/-- Traffic does not stop: a CTRL flit carries the map of the good lanes and names the pair boundary at which both ends switch.
How far ahead it lies is left open, 64 pairs or more: a free value (R453 to R455; log 5). -/
def State.nameSwap (s : State) (k : Nat) : State :=
  let pair : BitVec 16 := BitVec.ofNat 16 s.freeW.toNat
  ((s.useFree).modLink k fun x => { x with swap := some pair }).say k (.ctrl (s.od (odAt odLanesGood k)) pair)

/-- LANE_BAD: a lane loses its signal or its lock, or too many of its symbols are corrected. The link moves to the widest width
that its good lanes allow, or goes DOWN (R453, R454): after a loss of signal at once, with a replay; after a count of errors at
a pair boundary. -/
def execLaneBad (link lane : Nat) (signal : Bool) (s : State) : Host.Outcome State Fault Refusal :=
  if 36 ≤ link || linkLanes link ≤ lane || !s.linkUp link || !s.odBit (odAt odLanesGood link) lane ||
      !(signal || s.laneOver link lane) then .next s
  else
    let s := s.odPutBit (odAt odLanesGood link) lane false
    let s := s.laneFell link lane 4
    let w := linkWidth link (s.od (odAt odLanesGood link))
    let s := s.logEv 0x7001 (unLane link lane) none noLunit [link, lane, w]
    if w = 0 then .next ((s.odSet (odAt odPortWidth link) 0).linkDown link 0)
    else if signal then
      .next (((s.modLink link fun x => { x with swap := none }).odSet (odAt odPortWidth link) w).replay link)
    else .next (s.nameSwap link)

/-- LANE_RETEST: a bad lane passes with at most 112 symbol errors; a wider set is switched to at a pair boundary; one that has
become bad 4 times within 24 h waits for a RETRAIN (R455), and one whose class has no return by R455 stays out (R495). While
the link is DOWN the lane returns and serves from the next training on. -/
def execLaneRetest (link lane errors : Nat) (s : State) : Host.Outcome State Fault Refusal :=
  let un := unLane link lane
  if 36 ≤ link || linkLanes link ≤ lane || !s.up || !(s.link link).enabled || s.odBit (odAt odLanesGood link) lane ||
      s.laneBad4 link lane || decide (112 < errors) || s.fuseBad un ||
      (s.studOf un).any (fun r => r.cls != clsSuspect && r.cls != clsExternal && r.cls != clsReturned) then .next s
  else if !s.linkUp link then .next (if s.od (odAt odPortState link) = 0 then s.studReturn un 6 else s)
  else
    let old := s.od (odAt odPortWidth link)
    let s := (s.odPutBit (odAt odLanesGood link) lane true).studReturn un 6
    let w := linkWidth link (s.od (odAt odLanesGood link))
    if old < w then .next ((s.nameSwap link).logEv 0x7002 (unLane link lane) none noLunit [])
    else .next s

/-! ### PORT_CTRL (R456) -/

/-- The effect of a write to PORT_CTRL, which keeps the code (R456, R478). A link that is disabled takes no RETRAIN. -/
def State.portCtrl (s : State) (k v : Nat) : State × Nat :=
  let st := s.od (odAt odPortState k)
  if v = 1 then
    let s := (s.modLink k fun x => { x with enabled := true }).odSet (odAt odPortCtrl k) 1
    (if st = 2 then s else s.odSet (odAt odPortState k) 1, odOk)
  else if v = 2 then
    (((s.modLink k fun x => { x with enabled := false }).odSet (odAt odPortCtrl k) 2).linkDown k 3, odOk)
  else if v = 3 then
    if !(s.link k).enabled then (s, odRange)
    else
      let s := (s.modLink k fun x => { x with badLanes := [], retest := true }).odSet (odAt odPortCtrl k) 3
      ((s.linkDown k 1), odOk)
  else (s, odRange)

/-- PORT_ENABLE (R456). -/
def execPortEnable (route link : Nat) (s : State) : Host.Outcome State Fault Refusal :=
  .next (s.keyWrite route (odAt odPortCtrl link) fun s => s.portCtrl link 1)
/-- PORT_DISABLE (R456). -/
def execPortDisable (route link : Nat) (s : State) : Host.Outcome State Fault Refusal :=
  .next (s.keyWrite route (odAt odPortCtrl link) fun s => s.portCtrl link 2)
/-- PORT_RETRAIN (R456). -/
def execPortRetrain (route link : Nat) (s : State) : Host.Outcome State Fault Refusal :=
  .next (s.keyWrite route (odAt odPortCtrl link) fun s => s.portCtrl link 3)

/-! ### Routed packets (R442, R457 to R461) -/

/-- The channel of a routed packet's type: DMA for window requests, CMD for WDONE, MGMT for management (R448). -/
def typeVc (typ : Nat) : Nat := if typ ≤ 3 then 2 else if typ = 4 then 1 else 0

/-- Whether a management packet is for a direct neighbour or flooded, so that its DST_ID says nothing (R470). -/
def pktUnrouted (b : PktBody) (typ : Nat) : Bool := decide (8 ≤ typ) && fld b.mid 1 2 != 0

/-- ROUTED_PACKET_ARRIVAL: a packet with a reserved TYPE or a non-zero RSV field is discarded and counted, on a host link too
(R461). On a device link, one that is not for this module is passed on with its header and its data (R442, R458, R460), and one
that is too old or has crossed too many links is discarded and counted (R461). What a time message, a host message or a packet
for this module does stands under its own command. -/
def execRoutedPacketArrival (link : Nat) (dst : BitVec 16) (typ hops ageUs : Nat) (dl : Bool) (body : PktBody) (s : State) :
    Host.Outcome State Fault Refusal :=
  let here := s.od odDeviceIdValid = 1 && s.od odDeviceId = dst.toNat
  let p : RoutedPkt := ⟨dst, typ, hops + 1, ageUs, body⟩
  if 36 ≤ link || !s.linkUp link then .next s
  else if 32 ≤ typ || !headerOk (BitVec.ofNat 384 p.header) then .next (s.odAdd odLinkDropMalformedCount 1)
  else if 34 ≤ link || 12 ≤ typ || pktUnrouted body typ then .next s
  else
    match s.pktDiscard hops ageUs with
    | some ctr => .next (s.odAdd ctr 1)
    | none =>
      if here && !s.dieCutOff (linkDie link) then .next s
      else .next (s.relay link dst.toNat (typeVc typ) dl (48 + body.data.length) (if here then 0 else hops + 1) (.forward p))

Assignment => Please transcribe the data exactly from its first line. End with the line that contains "s.laneBad4 link lane".

Answer space =>
/-- Traffic does not stop: a CTRL flit carries the map of the good lanes and names the pair boundary at which both ends switch.
How far ahead it lies is left open, 64 pairs or more: a free value (R453 to R455; log 5). -/
def State.nameSwap (s : State) (k : Nat) : State :=
  let pair : BitVec 16 := BitVec.ofNat 16 s.freeW.toNat
  ((s.useFree).modLink k fun x => { x with swap := some pair }).say k (.ctrl (s.od (odAt odLanesGood k)) pair)

/-- LANE_BAD: a lane loses its signal or its lock, or too many of its symbols are corrected. The link moves to the widest width
that its good lanes allow, or goes DOWN (R453, R454): after a loss of signal at once, with a replay; after a count of errors at
a pair boundary. -/
def execLaneBad (link lane : Nat) (signal : Bool) (s : State) : Host.Outcome State Fault Refusal :=
  if 36 ≤ link || linkLanes link ≤ lane || !s.linkUp link || !s.odBit (odAt odLanesGood link) lane ||
      !(signal || s.laneOver link lane) then .next s
  else
    let s := s.odPutBit (odAt odLanesGood link) lane false
    let s := s.laneFell link lane 4
    let w := linkWidth link (s.od (odAt odLanesGood link))
    let s := s.logEv 0x7001 (unLane link lane) none noLunit [link, lane, w]
    if w = 0 then .next ((s.odSet (odAt odPortWidth link) 0).linkDown link 0)
    else if signal then
      .next (((s.modLink link fun x => { x with swap := none }).odSet (odAt odPortWidth link) w).replay link)
    else .next (s.nameSwap link)

/-- LANE_RETEST: a bad lane passes with at most 112 symbol errors; a wider set is switched to at a pair boundary; one that has
become bad 4 times within 24 h waits for a RETRAIN (R455), and one whose class has no return by R455 stays out (R495). While
the link is DOWN the lane returns and serves from the next training on. -/
def execLaneRetest (link lane errors : Nat) (s : State) : Host.Outcome State Fault Refusal :=
  let un := unLane link lane
  if 36 ≤ link || linkLanes link ≤ lane || !s.up || !(s.link link).enabled || s.odBit (odAt odLanesGood link) lane ||
      s.laneBad4 link lane || decide (112 < errors) || s.fuseBad un ||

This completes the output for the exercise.